*The problem*. Report the number of lines in these entries that contain "reset". Write only the number.

*Record extracts*.

★ ★ ★ ★ ★

-- ==== Sys2Proof/Machine/Regs.lean ====
section
/-! DEFINITION. The register map of BAR0 (`21_register_map.md` and the register tables of every chapter):
the offset of each register, the bits of each field, and for every register the access of its bits
and its reset value. GENERATED ONCE from the field tables of the spec's chapters, then kept by hand. -/

namespace Sys2Proof

/-- One row of the register map: the offsets `base + s1*i + s2*j` for `i < n1`, `j < n2`, the reset
value, and the bits that a host write sets (RW, RWS, RWL), clears by ones (W1C) or acts on (WO).
Every other bit is RO or reserved (R6, R7). -/
structure RegRow where
  base  : Nat
  n1    : Nat := 1
  s1    : Nat := 4
  n2    : Nat := 1
  s2    : Nat := 4
  reset : W32 := 0
  rw    : W32 := 0
  w1c   : W32 := 0
  wo    : W32 := 0
  rws   : W32 := 0
  rwl   : W32 := 0
  deriving DecidableEq, Repr

/-- A field: the offset of its register and its highest and lowest bit. -/
structure Fld where
  reg : Nat
  hi  : Nat
  lo  : Nat
  deriving DecidableEq, Repr

/-! ### Offsets -/
namespace Reg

★ ★ ★ ★ ★

*Answer box*. 3